[Start of section]

/-- CompletionDoorbell, IrqArm and the coalescing timer (R112, R120, R121), for a page bound to context `c`: a good consumer index is taken, and
one out of its range dropped or counted stale; an arm keeps its index and fires at once when records are due and `IrqCoalesce` is 0; a disarm disarms. The interrupt that the end of the coalescing
time fires is sent once, by the context's vector of its function when one is set, and disarms. -/
def Obligations.CompletionDoorbells : Prop :=
  (∀ (s : State) (fn page c : Nat) (value : U64), doorbellsOpen s fn = true → pageCtx s fn page = some c →
     let d := diff32 value.toNat (s.ctx c).consumed.toNat
     let dropped : State := { s with pcie.doorbellDropped := satAdd s.pcie.doorbellDropped 1 }
     (value.toNat < 2 ^ 32 → 0 < d → d < 2 ^ 31 → d ≤ diff32 (s.ctx c).produced.toNat (s.ctx c).consumed.toNat →
       exec (.completionDoorbell fn page ⟨8, 0⟩ value) s = .next (s.setCtx c { s.ctx c with consumed := value.truncate 32 }))
     ∧ (value.toNat < 2 ^ 32 → d = 0 → exec (.completionDoorbell fn page ⟨8, 0⟩ value) s = .next s)
     ∧ (value.toNat < 2 ^ 32 → 2 ^ 31 ≤ d →
         exec (.completionDoorbell fn page ⟨8, 0⟩ value) s = .next { s with pcie.doorbellStale := satAdd s.pcie.doorbellStale 1 })
     ∧ (2 ^ 32 ≤ value.toNat ∨ (d < 2 ^ 31 ∧ diff32 (s.ctx c).produced.toNat (s.ctx c).consumed.toNat < d) →
         exec (.completionDoorbell fn page ⟨8, 0⟩ value) s = .next dropped)
     ∧ (value.getLsbD 63 = true → bits value.toNat 62 32 = 0 →
         exec (.irqArm fn page ⟨8, 0⟩ value) s = .next ((s.modCtx c (fun x =>
           { x with armed := true, armIndex := value.truncate 32, eligible := false, irqLast := value.truncate 32 })).judgeIrq c))
     ∧ (value.getLsbD 63 = false → bits value.toNat 62 32 = 0 →
         exec (.irqDisarm fn page ⟨8, 0⟩ value) s = .next (s.modCtx c (fun x => { x with armed := false, eligible := false, irqLast := value.truncate 32 })))
     ∧ (∀ size skew, size ≠ 8 ∨ skew ≠ 0 → exec (.completionDoorbell fn page ⟨size, skew⟩ value) s = .next dropped
         ∧ exec (if value.getLsbD 63 then .irqArm fn page ⟨size, skew⟩ value else .irqDisarm fn page ⟨size, skew⟩ value) s = .next dropped)
     ∧ ((s.ctx c).armed = true → (s.ctx c).eligible = true → exec (.irqCoalesceExpire c) s = .next (s.fireIrq c)))
  ∧ (∀ (s : State) (c : Nat), (s.ctx c).armed = true → (s.ctx c).eligible = true →
       ∃ t, exec (.irqCoalesceExpire c) s = .next t ∧ (t.ctx c).armed = false ∧ (t.ctx c).eligible = false ∧ (∀ d, d ≠ c → t.ctx d = s.ctx d)
         ∧ ((s.ctx c).vector = 0 → t.out = s.out)
         ∧ ((s.ctx c).vector ≠ 0 → s.fnExists (s.ctx c).fn = true → (s.ctx c).vector.toNat < msixEntries (s.ctx c).fn →
             (∃ addr data, Map.get (0, 0) (s.fnCfg (s.ctx c).fn).vectors (s.ctx c).vector.toNat = (addr, data)
                 ∧ t.out = .msix (s.ctx c).fn (s.ctx c).vector.toNat addr data :: s.out)
               ∨ t.out = s.out ∧ Map.get false (t.fnCfg (s.ctx c).fn).pendingBits (s.ctx c).vector.toNat = true)
         ∧ t.rings = s.rings ∧ t.pipe.work = s.pipe.work ∧ t.pkg = s.pkg ∧ t.sieve = s.sieve)

/-- R164 and R163: the record written for a context goes to position n mod `CompletionEntries` of its ring, n being `CompletionProduced`, with
its Phase bit 1 exactly when ⌊n / `CompletionEntries`⌋ is even; `CompletionProduced` rises by 1; and none is written while the ring is full. That a
record that found 64 held takes the place that falls free is the model's choice (log entry 87). -/
def Obligations.CompletionRecordWritten : Prop :=
  (∀ (s : State) (c : Nat) (h : HeldRecord) (k : Byte) (b : Bytes) (rest : List HeldRecord),
     (s.ctx c).held = h :: rest → h.bytes = k :: b → k.getLsbD 7 = false → recordsDue s (s.ctx c) = true →
       ∃ t, exec (.completionRecordWrite c) s = .next t ∧ (t.ctx c).produced = (s.ctx c).produced + 1
         ∧ (t.ctx c).held = ({ s.ctx c with held := rest } : Ctx).admitLate.held ∧ ((s.ctx c).late = [] → (t.ctx c).held = rest)
         ∧ (∀ d, d ≠ c → t.ctx d = s.ctx d) ∧ t.rings = s.rings ∧ t.pipe.work = s.pipe.work ∧ t.pkg = s.pkg ∧ t.sieve = s.sieve
         ∧ ∃ k' : Byte, k'.getLsbD 7 = decide ((s.ctx c).produced.toNat / (s.ctx c).compEntries.toNat % 2 = 0) ∧ k' &&& 0x7F#8 = k
           ∧ Output.hostWrite (s.ctx c).fn (s.ctx c).pasid
               (BitVec.ofNat 64 ((s.ctx c).compBase.toNat + (s.ctx c).produced.toNat % (s.ctx c).compEntries.toNat * 32)) (k' :: b) false ∈ t.out)
  ∧ (∀ (s : State) (c : Nat), (s.ctx c).compEntries.toNat ≤ diff32 (s.ctx c).produced.toNat (s.ctx c).consumed.toNat →
       exec (.completionRecordWrite c) s = .next s)

/-- BAR2 (R116, R117): the bytes of an accepted write go to the window's device address as write flits of the command die's path (log entry 84), in
their order; an accepted read answers what is there; a refused access is counted in `Bar2Refused`, a refused read is answered with Unsupported
Request. -/
def Obligations.Bar2Accesses : Prop :=
  ∀ (s : State) (offset : Nat), s.pcie.linkUp = true → s.pcie.bar2On = true → (s.fnCfg 0).d3hot = false →
    (∀ b : Bytes, bar2Good s offset b.length = true → let a := bar2Address s offset
      ∃ l : List Flit, exec (.bar2Write offset b) s = .next (s.sendFlits l) ∧ (s.sendFlits l).pkg.hbm = s.pkg.hbm ∧ l.flatMap (fun f => f.bytes) = b
        ∧ ∀ pre f post, l = pre ++ f :: post → f.kind = .writeHbm ∧ f.src = 4 ∧ f.dst = homeDie a ∧ f.addr = (a + (pre.flatMap (fun f => f.bytes)).length) % 2 ^ 37)
    ∧ (∀ b : Bytes, bar2Good s offset b.length = false → exec (.bar2Write offset b) s = .next { s with pcie.bar2Refused := satAdd s.pcie.bar2Refused 1 })
    ∧ (∀ len tag, bar2Good s offset len = true →
        let r := (s.eccRead .hbm (bar2Address s offset) len).1.pathReadHbm (bar2Address s offset) len
        exec (.bar2Read offset len tag) s = .next (r.1.emit (.bar2 tag (some r.2)))
        ∧ (s.pkg.ecc = [] → s.pkg.flits = [] → s.pkg.cores = [] →
            exec (.bar2Read offset len tag) s = .next { s with out := .bar2 tag (some (Memory.read 0 s.pkg.hbm (bar2Address s offset) len)) :: s.out }))
    ∧ (∀ len tag, bar2Good s offset len = false →
        exec (.bar2Read offset len tag) s = .next { s with pcie.bar2Refused := satAdd s.pcie.bar2Refused 1, out := .bar2 tag none :: s.out })

/-- Refused host requests (R130): the address and cause are kept for the context; a refused slot read puts a HOST_ACCESS fault in the slot's
place; a refused record is a HOST_ACCESS fault at REPORT of the slot it served; a refused notice-ring write is counted lost, and a refused Auger
record is not among those produced. An uncorrectable or correctable AER error asserts its detector and sets its status (R400, R105). -/
def Obligations.HostRequestsRefused : Prop :=
  ∀ (s : State) (addr : U64) (cause : HostCause),
    (∀ r i, 0 < (s.ring r).issued → i = ((s.ring r).consumer + BitVec.ofNat 32 (s.ring r).buffer.length).toNat →
      exec (.hostRequestError (.slotRead r i) addr cause) s = .next (s.slotRefused r addr cause))
    ∧ (∀ r i w, s.slotWork r i = some w → w.finished = false →
        exec (.hostRequestError (.slotData r i) addr cause) s = .next (s.dataRefused w addr cause))
    ∧ (∀ c slot, let t := s.modCtx c (fun x => { x with hostFaultAddr := addr, hostFaultCause := some cause })
        let fault (ring : Option Nat) (i : Nat) : State :=
          t.commandFault { ctx := c, ring, index := i, status := stHostAccess, stage := sgReport, result := addr.toNat }
        ((s.ctx c).state = .opened ∨ (s.ctx c).state = .faulted →
          (∀ r i, slot = some (r, i) → ringCtx (s.ring r) = some c → exec (.hostRequestError (.record c slot) addr cause) s = .next (fault (some r) i))
          ∧ (slot = none → exec (.hostRequestError (.record c slot) addr cause) s = .next (fault none 0)))
        ∧ ((s.ctx c).state = .closed ∨ (s.ctx c).state = .resetting → exec (.hostRequestError (.record c slot) addr cause) s = .next t))
    ∧ exec (.hostRequestError .notice addr cause) s = .next { s with pcie.noticeLost := satAdd s.pcie.noticeLost 1 }
    ∧ exec (.hostRequestError .auger addr cause) s = .next { s with auger.produced := s.auger.produced - 1 }
    ∧ (∀ status : U64, let b : U32 := status.truncate 32
        exec (.aerError true status) s = .next ((s.setFnCfg 0 { s.fnCfg 0 with
          aerUncorrectable := (s.fnCfg 0).aerUncorrectable ||| b }).detAssert dPcieUncorrected status.toNat 0 false)
        ∧ exec (.aerError false status) s = .next ((s.setFnCfg 0 { s.fnCfg 0 with
          aerCorrectable := (s.fnCfg 0).aerCorrectable ||| b }).detAssert dPcieCorrected status.toNat 0 false))

/-- GRANT_ZERO_FILL_DONE (R128, R148): the first pending-clear range at this base that no earlier work uses reads zero, every other byte of HBM is
unchanged, and the range is no longer pending; while work dispatched before it is incomplete, or with none pending there, nothing changes. -/
def Obligations.GrantZeroFill : Prop :=
  ∀ (s : State) (base : Nat),
    (∀ pre post len seq, s.pipe.pendingClear = pre ++ (base, len, seq) :: post → (∀ q ∈ pre, q.1 ≠ base ∨ ∃ w ∈ s.pipe.work, w.seq < q.2.2) →
        (∀ w ∈ s.pipe.work, seq ≤ w.seq) →
      ∃ t, exec (.grantZeroFillDone base) s = .next t ∧ t.pipe.pendingClear = pre ++ post
        ∧ (∀ a, base ≤ a → a < base + len → Memory.byte 0 t.pkg.hbm a = 0)
        ∧ (∀ a, a < base ∨ base + len ≤ a → Memory.byte 0 t.pkg.hbm a = Memory.byte 0 s.pkg.hbm a)
        ∧ t.pkg.spad = s.pkg.spad ∧ t.pkg.acc = s.pkg.acc ∧ t.rings = s.rings ∧ t.pipe.work = s.pipe.work ∧ t.out = s.out ∧ t.events = s.events)
    ∧ ((∀ q ∈ s.pipe.pendingClear, q.1 ≠ base ∨ ∃ w ∈ s.pipe.work, w.seq < q.2.2) → exec (.grantZeroFillDone base) s = .next s)

/-! ### The object dictionary (R68-R104) -/

/-- A refused write changes nothing (R72): whatever row executes it, a write that a check of R72 refuses is only answered, with the status
of that check and no data. A context's OPEN and CLOSE wait for room in the scheduler's mailbox (R178). -/
def Obligations.RefusedWritesChangeNothing : Prop :=
  ∀ (s : State) (a : Access) (rest : List Access) (x : Nat), ∀ c ∈ writeCommands, s.dict.queue = a :: rest → accessRow s a = some c.1 →
    ((c.1 = .ctxOpen ∨ c.1 = .ctxClose) → schedulerRoom s = true) →
    judgeWrite (s.taken rest) a = .error x → exec c.2 s = .next ((s.taken rest).respond a x []).serveReads

/-- BAR0 windows (R89, R90): a 4-byte WinCommand with Op 1 or 2 makes the window BUSY and puts the access in the dictionary's queue; any other
Op is refused with RANGE at once; registers written with another size than 4 are dropped, the data window apart; and a BUSY window, or one that
cannot be reached, takes no command. -/
def Obligations.WindowCommands : Prop :=
  (∀ (s : State) (w : Window) (cmd : U32) (len offset : Nat) (bytes : Bytes), s.windowOpen w = true → (s.window w).busy = false →
     let v (d : Bytes) : WinState := { s.window w with length := len % 512, offset := offset % 2 ^ 32, data := d.take 256 ++ (s.window w).data.drop (d.take 256).length }
     (bits cmd.toNat 7 4 = 1 → exec (.winRead w 4 cmd len offset) s = .next ((s.setWindow w { v [] with busy := true }).accept (.window w) false
         (bits cmd.toNat 31 16) (bits cmd.toNat 15 8) (offset % 2 ^ 32) (len % 512) (padTo 256 (v []).data)))
     ∧ (bits cmd.toNat 7 4 = 2 → exec (.winWrite w 4 cmd len offset bytes) s = .next ((s.setWindow w { v bytes with busy := true }).accept (.window w) true
         (bits cmd.toNat 31 16) (bits cmd.toNat 15 8) (offset % 2 ^ 32) (len % 512) (padTo 256 (v bytes).data)))
     ∧ (bits cmd.toNat 7 4 ≠ 1 → bits cmd.toNat 7 4 ≠ 2 → exec (.winWrite w 4 cmd len offset bytes) s
         = .next (s.setWindow w { v bytes with busy := false, status := BitVec.ofNat 8 dRange, count := 0 }))
     ∧ (∀ size, size ≠ 4 → exec (.winWrite w size cmd len offset bytes) s
         = .next (s.setWindow w { s.window w with data := bytes.take 256 ++ (s.window w).data.drop (bytes.take 256).length })))
  ∧ (∀ (s : State) (w : Window) (size : Nat) (cmd : U32) (len offset : Nat) (bytes : Bytes), (s.windowOpen w = false ∨ (s.window w).busy = true) →
       exec (.winRead w size cmd len offset) s = .next s ∧ exec (.winWrite w size cmd len offset bytes) s = .next s)

/-- Xanul requests (R71, R91-R96, R98, R99), outside a session and in one that is open for the sender's MAC: a PING, READ, WRITE or BLOCK READ that
is neither a repeat nor malformed joins the dictionary's queue; a PING with nothing before it is answered OK with the phase in Sub and its own
data; a repeat is answered again, one still waiting or beyond 16 is not. In a session the frame's Counter is kept, and its last value ends it. A
frame shorter than it says is counted in `XanulShortFrames`. -/
def Obligations.XanulRequests : Prop :=
  ∀ (s : State) (src : XanulPort) (b : Bytes), s.boot.linkJoined = true →
    let f := parseXanul b
    let t : State := if f.session = 0 then s else { s with
      xanul.sessions := updateFirst (fun (x : Session) => x.id.toNat == f.session) (fun x => { x with rxCounter := f.counter }) s.xanul.sessions }
    let ends (u : State) : State := if f.session = 0 then u else u.endUsed (BitVec.ofNat 16 f.session)
    let kept := s.xanul.kept.find? (fun k => k.mac == src.mac && k.tag.toNat == f.tag && k.session.toNat == f.session)
    let all := [(1, Instr.xanulPing src b), (2, .xanulRead src b), (3, .xanulWrite src b), (4, .xanulBlockRead src b)]
    (24 ≤ b.length → f.needs ≤ b.length → (f.session = 0 ∨ s.sessionGood src f b = true) → f.isResponse = false →
      (xanulQueued s < 16 → kept = none → requestQueued s src f = false →
        (f.bad = false → f.service = 1 → exec (.xanulPing src b) s
            = .next (ends (t.answer src f (if f.length ≤ 64 then dOk else dBadLength) (if f.length ≤ 64 then slice b 24 f.length else [])))
          ∧ (f.length ≤ 64 → s.dict.queue = [] → t.answer src f dOk (slice b 24 f.length)
            = t.respond { requester := f.requester src, isWrite := false, index := f.index, sub := phaseCode s.boot.phase, offset := f.offset,
                          data := slice b 24 f.length, horizon := .c, direct := some dOk } dOk (slice b 24 f.length)))
        ∧ (f.bad = false → f.service = 2 → exec (.xanulRead src b) s = .next (ends (t.accept (f.requester src) false f.index f.sub f.offset f.length [])))
        ∧ (f.bad = false → f.service = 3 →
            exec (.xanulWrite src b) s = .next (ends (t.accept (f.requester src) true f.index f.sub f.offset f.length (slice b 24 f.length))))
        ∧ (f.bad = false → f.service = 4 → exec (.xanulBlockRead src b) s = .next (ends (if s.inRom = true ∧ s.sieve.safe = false then t.answer src f dNotReady []
            else t.accept (f.requester src) false f.index f.sub f.offset (if f.length = 4 then leNat (slice b 24 f.length) else 0) [])))
        ∧ (f.bad = true → ∀ c ∈ all, f.service = c.1 → exec c.2 s = .next (ends (t.answer src f dBadFrame []))))
      ∧ (xanulQueued s < 16 → (∀ k, kept = some k → ∀ c ∈ all, f.service = c.1 → exec c.2 s = .next (ends (t.sendKept k src.gateway)))
        ∧ (kept = none → requestQueued s src f = true → ∀ c ∈ all, f.service = c.1 → exec c.2 s = .next (ends t)))
      ∧ (16 ≤ xanulQueued s → ∀ c ∈ all, f.service = c.1 → exec c.2 s = .next (ends { t with xanul.dropped := satAdd s.xanul.dropped 1 })))
    ∧ (b.length < 24 ∨ b.length < f.needs → ∀ c ∈ [Instr.xanulPing src b, .xanulRead src b, .xanulWrite src b, .xanulBlockRead src b, .notifyAck src b],
        exec c s = .next { s with xanul.shortFrames := satAdd s.xanul.shortFrames 1 })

[End of section]

EXERCISE:
Restate word for word the lines in the material above from the one with "requester := f.requester" to the one with "exec (.xanulWrite src"; both of those lines count, and nothing else does.

ANSWER:
            = t.respond { requester := f.requester src, isWrite := false, index := f.index, sub := phaseCode s.boot.phase, offset := f.offset,
                          data := slice b 24 f.length, horizon := .c, direct := some dOk } dOk (slice b 24 f.length)))
        ∧ (f.bad = false → f.service = 2 → exec (.xanulRead src b) s = .next (ends (t.accept (f.requester src) false f.index f.sub f.offset f.length [])))
        ∧ (f.bad = false → f.service = 3 →
            exec (.xanulWrite src b) s = .next (ends (t.accept (f.requester src) true f.index f.sub f.offset f.length (slice b 24 f.length))))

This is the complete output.